*** The records
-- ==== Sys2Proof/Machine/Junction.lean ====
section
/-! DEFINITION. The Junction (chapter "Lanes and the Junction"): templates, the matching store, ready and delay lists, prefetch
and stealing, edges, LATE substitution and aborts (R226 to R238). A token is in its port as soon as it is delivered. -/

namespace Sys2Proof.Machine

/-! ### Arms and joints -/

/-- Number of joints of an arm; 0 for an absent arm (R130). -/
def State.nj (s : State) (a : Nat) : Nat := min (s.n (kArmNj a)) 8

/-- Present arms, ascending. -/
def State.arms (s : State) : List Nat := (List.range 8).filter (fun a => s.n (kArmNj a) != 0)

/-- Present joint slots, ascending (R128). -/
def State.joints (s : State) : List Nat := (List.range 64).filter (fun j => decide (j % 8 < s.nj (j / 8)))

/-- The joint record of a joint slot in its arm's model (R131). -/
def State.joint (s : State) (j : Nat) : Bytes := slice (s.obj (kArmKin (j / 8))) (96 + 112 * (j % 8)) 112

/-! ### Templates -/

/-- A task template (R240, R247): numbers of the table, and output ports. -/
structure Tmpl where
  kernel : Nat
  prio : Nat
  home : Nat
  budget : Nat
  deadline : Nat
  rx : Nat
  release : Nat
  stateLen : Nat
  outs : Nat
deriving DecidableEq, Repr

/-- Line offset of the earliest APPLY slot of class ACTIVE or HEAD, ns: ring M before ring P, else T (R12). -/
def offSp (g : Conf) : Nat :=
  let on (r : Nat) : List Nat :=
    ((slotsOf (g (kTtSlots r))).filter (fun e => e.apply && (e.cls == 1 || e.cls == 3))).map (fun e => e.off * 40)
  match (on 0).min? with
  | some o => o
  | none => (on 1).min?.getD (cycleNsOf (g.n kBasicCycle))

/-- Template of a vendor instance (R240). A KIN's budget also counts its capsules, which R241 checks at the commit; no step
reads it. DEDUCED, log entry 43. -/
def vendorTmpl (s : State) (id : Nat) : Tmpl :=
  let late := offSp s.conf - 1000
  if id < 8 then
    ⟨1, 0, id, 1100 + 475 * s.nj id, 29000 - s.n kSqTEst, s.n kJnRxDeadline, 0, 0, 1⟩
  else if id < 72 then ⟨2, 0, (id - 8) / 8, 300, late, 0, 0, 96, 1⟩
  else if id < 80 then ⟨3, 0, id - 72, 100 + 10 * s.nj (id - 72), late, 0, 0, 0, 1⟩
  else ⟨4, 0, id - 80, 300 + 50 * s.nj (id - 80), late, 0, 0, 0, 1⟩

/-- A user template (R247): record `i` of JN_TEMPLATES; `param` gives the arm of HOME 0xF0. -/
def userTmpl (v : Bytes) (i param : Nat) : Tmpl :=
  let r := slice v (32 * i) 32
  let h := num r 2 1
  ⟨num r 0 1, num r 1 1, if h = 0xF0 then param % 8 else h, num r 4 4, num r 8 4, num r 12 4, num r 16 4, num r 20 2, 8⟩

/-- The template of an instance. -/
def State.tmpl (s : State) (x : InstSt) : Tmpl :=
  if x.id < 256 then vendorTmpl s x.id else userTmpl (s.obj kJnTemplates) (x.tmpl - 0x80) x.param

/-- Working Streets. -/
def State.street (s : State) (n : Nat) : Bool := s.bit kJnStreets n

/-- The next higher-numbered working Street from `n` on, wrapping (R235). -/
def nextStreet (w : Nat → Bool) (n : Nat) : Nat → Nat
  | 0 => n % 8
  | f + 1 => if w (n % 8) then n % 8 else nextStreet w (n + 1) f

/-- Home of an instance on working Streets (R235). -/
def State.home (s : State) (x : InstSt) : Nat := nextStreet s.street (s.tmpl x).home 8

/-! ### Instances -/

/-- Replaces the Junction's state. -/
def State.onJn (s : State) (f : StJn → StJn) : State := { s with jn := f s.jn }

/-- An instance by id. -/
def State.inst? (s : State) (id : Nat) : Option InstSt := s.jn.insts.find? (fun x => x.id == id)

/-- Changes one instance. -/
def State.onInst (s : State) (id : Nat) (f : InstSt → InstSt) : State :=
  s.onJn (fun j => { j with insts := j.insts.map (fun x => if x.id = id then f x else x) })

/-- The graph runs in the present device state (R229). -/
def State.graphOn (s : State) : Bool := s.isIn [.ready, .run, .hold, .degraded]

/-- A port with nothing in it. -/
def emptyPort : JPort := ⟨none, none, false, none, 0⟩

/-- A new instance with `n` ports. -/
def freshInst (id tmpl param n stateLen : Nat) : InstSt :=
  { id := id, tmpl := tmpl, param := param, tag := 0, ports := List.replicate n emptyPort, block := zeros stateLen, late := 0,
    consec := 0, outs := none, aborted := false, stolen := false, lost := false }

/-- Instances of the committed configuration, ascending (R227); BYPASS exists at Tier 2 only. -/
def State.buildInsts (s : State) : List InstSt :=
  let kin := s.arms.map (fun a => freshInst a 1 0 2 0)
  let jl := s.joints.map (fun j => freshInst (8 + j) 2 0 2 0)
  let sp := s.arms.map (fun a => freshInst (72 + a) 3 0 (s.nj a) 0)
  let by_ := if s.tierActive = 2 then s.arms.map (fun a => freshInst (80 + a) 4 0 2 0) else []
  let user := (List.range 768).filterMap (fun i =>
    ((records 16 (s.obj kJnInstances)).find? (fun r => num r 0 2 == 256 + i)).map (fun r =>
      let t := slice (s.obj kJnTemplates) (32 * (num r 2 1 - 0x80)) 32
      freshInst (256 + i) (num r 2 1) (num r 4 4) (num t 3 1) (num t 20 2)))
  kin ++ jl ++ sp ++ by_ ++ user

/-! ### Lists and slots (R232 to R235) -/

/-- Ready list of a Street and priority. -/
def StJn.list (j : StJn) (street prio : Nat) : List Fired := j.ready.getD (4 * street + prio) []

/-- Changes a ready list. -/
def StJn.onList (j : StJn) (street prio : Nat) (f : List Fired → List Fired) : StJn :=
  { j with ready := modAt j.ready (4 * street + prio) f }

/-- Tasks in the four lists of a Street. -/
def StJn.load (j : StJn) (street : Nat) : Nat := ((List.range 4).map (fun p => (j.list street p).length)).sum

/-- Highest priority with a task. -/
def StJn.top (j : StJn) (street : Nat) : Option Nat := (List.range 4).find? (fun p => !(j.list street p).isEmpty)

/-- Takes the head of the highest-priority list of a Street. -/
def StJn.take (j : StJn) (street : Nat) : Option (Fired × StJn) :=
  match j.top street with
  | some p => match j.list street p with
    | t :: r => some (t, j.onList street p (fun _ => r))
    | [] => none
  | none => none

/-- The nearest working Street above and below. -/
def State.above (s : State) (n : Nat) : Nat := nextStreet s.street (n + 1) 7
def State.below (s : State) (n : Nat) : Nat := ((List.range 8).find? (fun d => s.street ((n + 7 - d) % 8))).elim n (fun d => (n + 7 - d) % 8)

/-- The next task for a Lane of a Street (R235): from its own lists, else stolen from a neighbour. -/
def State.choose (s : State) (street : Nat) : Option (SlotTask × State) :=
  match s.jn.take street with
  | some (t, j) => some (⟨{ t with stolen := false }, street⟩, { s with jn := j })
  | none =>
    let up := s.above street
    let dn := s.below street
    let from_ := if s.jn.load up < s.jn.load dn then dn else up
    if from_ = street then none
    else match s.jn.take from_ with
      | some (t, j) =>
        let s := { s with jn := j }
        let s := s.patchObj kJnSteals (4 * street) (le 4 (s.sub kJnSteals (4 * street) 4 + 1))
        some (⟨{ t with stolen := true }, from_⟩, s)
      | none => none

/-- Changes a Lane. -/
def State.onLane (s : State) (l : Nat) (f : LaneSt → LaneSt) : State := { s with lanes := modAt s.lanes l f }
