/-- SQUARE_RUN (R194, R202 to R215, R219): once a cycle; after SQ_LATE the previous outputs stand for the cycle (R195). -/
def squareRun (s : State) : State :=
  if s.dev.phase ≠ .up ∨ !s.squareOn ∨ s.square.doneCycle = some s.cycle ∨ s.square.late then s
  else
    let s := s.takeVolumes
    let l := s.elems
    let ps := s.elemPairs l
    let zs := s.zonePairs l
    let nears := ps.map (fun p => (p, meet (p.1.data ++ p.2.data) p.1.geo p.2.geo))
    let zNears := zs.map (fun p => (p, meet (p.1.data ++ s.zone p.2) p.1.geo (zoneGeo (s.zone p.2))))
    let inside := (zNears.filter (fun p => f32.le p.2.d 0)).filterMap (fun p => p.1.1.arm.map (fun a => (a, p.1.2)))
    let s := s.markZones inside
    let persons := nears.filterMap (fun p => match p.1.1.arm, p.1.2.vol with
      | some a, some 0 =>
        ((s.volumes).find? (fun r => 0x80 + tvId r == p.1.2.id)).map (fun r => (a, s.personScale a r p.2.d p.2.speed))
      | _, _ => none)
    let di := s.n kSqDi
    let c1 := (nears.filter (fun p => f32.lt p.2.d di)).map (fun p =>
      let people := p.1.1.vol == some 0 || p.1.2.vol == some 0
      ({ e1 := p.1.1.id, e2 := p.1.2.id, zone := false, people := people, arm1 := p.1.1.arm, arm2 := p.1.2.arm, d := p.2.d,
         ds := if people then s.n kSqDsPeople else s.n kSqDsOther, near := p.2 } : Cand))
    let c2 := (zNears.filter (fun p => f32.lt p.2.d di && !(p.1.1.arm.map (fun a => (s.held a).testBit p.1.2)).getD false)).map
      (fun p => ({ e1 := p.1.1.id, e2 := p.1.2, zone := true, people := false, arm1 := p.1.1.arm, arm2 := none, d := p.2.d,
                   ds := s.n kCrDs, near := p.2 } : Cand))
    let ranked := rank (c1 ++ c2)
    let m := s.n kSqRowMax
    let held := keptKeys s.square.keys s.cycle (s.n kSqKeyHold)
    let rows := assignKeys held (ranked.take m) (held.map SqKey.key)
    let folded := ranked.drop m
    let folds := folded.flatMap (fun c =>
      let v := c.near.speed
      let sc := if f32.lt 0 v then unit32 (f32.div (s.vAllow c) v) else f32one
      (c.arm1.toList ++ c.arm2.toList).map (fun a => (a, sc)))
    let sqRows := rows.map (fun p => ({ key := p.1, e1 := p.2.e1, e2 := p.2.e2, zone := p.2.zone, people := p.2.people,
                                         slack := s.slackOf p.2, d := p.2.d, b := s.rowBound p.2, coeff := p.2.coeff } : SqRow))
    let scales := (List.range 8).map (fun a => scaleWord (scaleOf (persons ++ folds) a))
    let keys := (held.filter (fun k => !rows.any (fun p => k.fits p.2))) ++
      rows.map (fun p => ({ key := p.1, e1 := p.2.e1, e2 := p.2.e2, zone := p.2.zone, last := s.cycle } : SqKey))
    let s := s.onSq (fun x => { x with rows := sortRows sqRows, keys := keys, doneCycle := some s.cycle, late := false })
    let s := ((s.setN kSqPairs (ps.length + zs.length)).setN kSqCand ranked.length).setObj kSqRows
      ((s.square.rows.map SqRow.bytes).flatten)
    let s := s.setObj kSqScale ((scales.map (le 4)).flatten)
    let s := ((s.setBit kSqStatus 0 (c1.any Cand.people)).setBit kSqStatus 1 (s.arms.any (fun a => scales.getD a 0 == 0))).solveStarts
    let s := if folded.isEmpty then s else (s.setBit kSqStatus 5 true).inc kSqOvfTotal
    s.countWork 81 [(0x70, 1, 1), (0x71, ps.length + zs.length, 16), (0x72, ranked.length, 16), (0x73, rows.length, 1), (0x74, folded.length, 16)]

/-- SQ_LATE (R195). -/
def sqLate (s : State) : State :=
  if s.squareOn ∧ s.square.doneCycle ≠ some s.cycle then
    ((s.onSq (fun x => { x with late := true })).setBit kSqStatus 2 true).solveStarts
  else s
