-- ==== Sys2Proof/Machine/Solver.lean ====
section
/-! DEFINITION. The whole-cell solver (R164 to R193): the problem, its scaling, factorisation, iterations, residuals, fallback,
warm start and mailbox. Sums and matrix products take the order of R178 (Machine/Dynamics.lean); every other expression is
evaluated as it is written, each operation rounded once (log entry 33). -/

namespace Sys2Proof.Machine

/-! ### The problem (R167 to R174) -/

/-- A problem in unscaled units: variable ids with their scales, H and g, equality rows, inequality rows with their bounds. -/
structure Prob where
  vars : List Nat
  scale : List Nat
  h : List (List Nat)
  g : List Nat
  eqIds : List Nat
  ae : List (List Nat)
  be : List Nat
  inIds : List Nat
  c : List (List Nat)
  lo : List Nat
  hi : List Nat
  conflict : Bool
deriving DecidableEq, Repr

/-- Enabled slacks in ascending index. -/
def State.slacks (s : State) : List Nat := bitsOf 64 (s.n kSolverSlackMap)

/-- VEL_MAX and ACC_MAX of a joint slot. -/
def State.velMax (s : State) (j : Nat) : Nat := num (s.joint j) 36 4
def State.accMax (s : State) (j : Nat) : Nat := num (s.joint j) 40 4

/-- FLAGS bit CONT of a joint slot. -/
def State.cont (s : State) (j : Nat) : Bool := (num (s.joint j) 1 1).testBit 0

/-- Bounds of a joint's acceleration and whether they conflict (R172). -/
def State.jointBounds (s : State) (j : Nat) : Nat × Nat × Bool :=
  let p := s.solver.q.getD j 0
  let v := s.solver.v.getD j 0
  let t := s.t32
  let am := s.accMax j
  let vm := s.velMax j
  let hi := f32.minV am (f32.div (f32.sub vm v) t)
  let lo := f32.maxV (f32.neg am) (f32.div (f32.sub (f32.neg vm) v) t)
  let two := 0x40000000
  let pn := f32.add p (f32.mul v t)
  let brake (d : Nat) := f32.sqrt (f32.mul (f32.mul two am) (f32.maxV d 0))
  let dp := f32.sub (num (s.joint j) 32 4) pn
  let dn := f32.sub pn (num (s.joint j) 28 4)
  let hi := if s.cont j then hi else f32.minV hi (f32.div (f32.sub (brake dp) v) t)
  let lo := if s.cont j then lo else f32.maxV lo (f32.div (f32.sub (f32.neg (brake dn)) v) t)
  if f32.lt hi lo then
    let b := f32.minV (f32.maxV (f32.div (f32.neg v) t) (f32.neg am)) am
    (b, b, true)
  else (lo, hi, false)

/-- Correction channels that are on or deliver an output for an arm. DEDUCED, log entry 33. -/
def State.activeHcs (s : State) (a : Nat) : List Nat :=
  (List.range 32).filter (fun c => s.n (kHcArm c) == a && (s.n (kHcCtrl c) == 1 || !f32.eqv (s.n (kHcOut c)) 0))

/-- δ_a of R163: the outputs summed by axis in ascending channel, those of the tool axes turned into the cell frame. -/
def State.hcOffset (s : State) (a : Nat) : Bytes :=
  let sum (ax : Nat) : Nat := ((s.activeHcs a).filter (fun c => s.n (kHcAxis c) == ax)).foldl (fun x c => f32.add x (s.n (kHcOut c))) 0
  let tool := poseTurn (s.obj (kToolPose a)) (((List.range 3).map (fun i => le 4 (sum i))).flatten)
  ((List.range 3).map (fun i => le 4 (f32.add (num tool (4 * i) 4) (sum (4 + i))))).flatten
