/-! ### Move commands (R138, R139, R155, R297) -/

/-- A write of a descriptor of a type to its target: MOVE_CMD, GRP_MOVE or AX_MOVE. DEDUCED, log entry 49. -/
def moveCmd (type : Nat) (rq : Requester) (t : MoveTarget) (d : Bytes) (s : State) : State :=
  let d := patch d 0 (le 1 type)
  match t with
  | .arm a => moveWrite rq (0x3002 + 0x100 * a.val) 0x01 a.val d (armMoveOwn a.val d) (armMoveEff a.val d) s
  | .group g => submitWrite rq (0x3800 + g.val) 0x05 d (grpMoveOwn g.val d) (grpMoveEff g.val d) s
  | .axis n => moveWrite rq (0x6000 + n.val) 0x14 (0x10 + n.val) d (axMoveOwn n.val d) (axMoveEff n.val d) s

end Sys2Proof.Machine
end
******
## Exercise description
Only lines with the word "freshInst" go in the answer. Take them all from the entries above.

## Task result
def freshInst (id tmpl param n stateLen : Nat) : InstSt :=
  let kin := s.arms.map (fun a => freshInst a 1 0 2 0)
  let jl := s.joints.map (fun j => freshInst (8 + j) 2 0 2 0)
  let sp := s.arms.map (fun a => freshInst (72 + a) 3 0 (s.nj a) 0)
  let by_ := if s.tierActive = 2 then s.arms.map (fun a => freshInst (80 + a) 4 0 2 0) else []
      freshInst (256 + i) (num r 2 1) (num r 4 4) (num t 3 1) (num t 20 2)))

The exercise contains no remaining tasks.